▶ **What you are asked to do**
Please check every line of the listing for "isMax" and copy each line where it is found.

▶ **Records for processing**
theorem minMaxOp_canonical (o : Op) (w : Ins) (s : State) (f : Fmt) (isMax : Bool) (h0 : State.Canonical s) :
    OutcomeCanonical (minMaxOp o w s f isMax) := by
  unfold minMaxOp; grind [State.Canonical.of_eq, OutcomeCanonical, exactOp_canonical]

theorem execFmin_canonical (w : Ins) (s : State) (h0 : State.Canonical s) :
    OutcomeCanonical (execFmin w s) := by
  unfold execFmin; grind [State.Canonical.of_eq, OutcomeCanonical, minMaxOp_canonical]

theorem execFmax_canonical (w : Ins) (s : State) (h0 : State.Canonical s) :
    OutcomeCanonical (execFmax w s) := by
  unfold execFmax; grind [State.Canonical.of_eq, OutcomeCanonical, minMaxOp_canonical]

theorem execDmin_canonical (w : Ins) (s : State) (h0 : State.Canonical s) :
    OutcomeCanonical (execDmin w s) := by
  unfold execDmin; grind [State.Canonical.of_eq, OutcomeCanonical, minMaxOp_canonical]

theorem execDmax_canonical (w : Ins) (s : State) (h0 : State.Canonical s) :
    OutcomeCanonical (execDmax w s) := by
  unfold execDmax; grind [State.Canonical.of_eq, OutcomeCanonical, minMaxOp_canonical]

theorem execFclass_canonical (w : Ins) (s : State) (h0 : State.Canonical s) :
    OutcomeCanonical (execFclass w s) := by
  unfold execFclass; grind [State.Canonical.of_eq, OutcomeCanonical, exactOp_canonical]

theorem fsetpOp_canonical (o : Op) (w : Ins) (s : State) (f : Fmt) (h0 : State.Canonical s) :
    OutcomeCanonical (fsetpOp o w s f) := by
  unfold fsetpOp; grind [State.Canonical.of_eq, Issue.Canonical, CtlIssue.Canonical, OutcomeCanonical, issueTeam_canonical,
      setp_canonical]

theorem execFsetp_canonical (w : Ins) (s : State) (h0 : State.Canonical s) :
    OutcomeCanonical (execFsetp w s) := by
  unfold execFsetp; grind [State.Canonical.of_eq, OutcomeCanonical, fsetpOp_canonical]

theorem execDsetp_canonical (w : Ins) (s : State) (h0 : State.Canonical s) :
    OutcomeCanonical (execDsetp w s) := by
  unfold execDsetp; grind [State.Canonical.of_eq, OutcomeCanonical, fsetpOp_canonical]

theorem approxOp_canonical (o : Op) (fn : Config.ApproxFn) (w : Ins) (s : State) (h0 : State.Canonical s) :
    OutcomeCanonical (approxOp o fn w s) := by
  unfold approxOp; grind [State.Canonical.of_eq, Issue.Canonical, CtlIssue.Canonical, OutcomeCanonical, Option.map_eq_some_iff,
      Option.bind_eq_some_iff, State.done_canonical, issueTeam_canonical, writeAll_canonical]

theorem execFrsq_canonical (w : Ins) (s : State) (h0 : State.Canonical s) :
    OutcomeCanonical (execFrsq w s) := by
  unfold execFrsq; grind [State.Canonical.of_eq, OutcomeCanonical, approxOp_canonical]

theorem execFex2_canonical (w : Ins) (s : State) (h0 : State.Canonical s) :
    OutcomeCanonical (execFex2 w s) := by
  unfold execFex2; grind [State.Canonical.of_eq, OutcomeCanonical, approxOp_canonical]

theorem execFlg2_canonical (w : Ins) (s : State) (h0 : State.Canonical s) :
    OutcomeCanonical (execFlg2 w s) := by
  unfold execFlg2; grind [State.Canonical.of_eq, OutcomeCanonical, approxOp_canonical]

theorem execFsin_canonical (w : Ins) (s : State) (h0 : State.Canonical s) :
    OutcomeCanonical (execFsin w s) := by
  unfold execFsin; grind [State.Canonical.of_eq, OutcomeCanonical, approxOp_canonical]

theorem execFcos_canonical (w : Ins) (s : State) (h0 : State.Canonical s) :
    OutcomeCanonical (execFcos w s) := by
  unfold execFcos; grind [State.Canonical.of_eq, OutcomeCanonical, approxOp_canonical]

theorem execFtanh_canonical (w : Ins) (s : State) (h0 : State.Canonical s) :
    OutcomeCanonical (execFtanh w s) := by
  unfold execFtanh; grind [State.Canonical.of_eq, OutcomeCanonical, approxOp_canonical]

theorem halfOp_canonical (o : Op) (w : Ins) (s : State) (g : Mode → Val → Val → Val → Val × Flags) (h0 : State.Canonical s) :
    OutcomeCanonical (halfOp o w s g) := by
  unfold halfOp; grind [State.Canonical.of_eq, OutcomeCanonical, roundOp_canonical]

theorem execHadd2_canonical (w : Ins) (s : State) (h0 : State.Canonical s) :
    OutcomeCanonical (execHadd2 w s) := by
  unfold execHadd2; grind [State.Canonical.of_eq, OutcomeCanonical, halfOp_canonical]

theorem execHmul2_canonical (w : Ins) (s : State) (h0 : State.Canonical s) :
    OutcomeCanonical (execHmul2 w s) := by
  unfold execHmul2; grind [State.Canonical.of_eq, OutcomeCanonical, halfOp_canonical]

theorem execHfma2_canonical (w : Ins) (s : State) (h0 : State.Canonical s) :
    OutcomeCanonical (execHfma2 w s) := by
  unfold execHfma2; grind [State.Canonical.of_eq, OutcomeCanonical, halfOp_canonical]

theorem execCvt_canonical (w : Ins) (s : State) (h0 : State.Canonical s) :
    OutcomeCanonical (execCvt w s) := by
  unfold execCvt; grind [State.Canonical.of_eq, OutcomeCanonical, roundOp_canonical]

▶ **Answer to the exercise**
theorem minMaxOp_canonical (o : Op) (w : Ins) (s : State) (f : Fmt) (isMax : Bool) (h0 : State.Canonical s) :
    OutcomeCanonical (minMaxOp o w s f isMax) := by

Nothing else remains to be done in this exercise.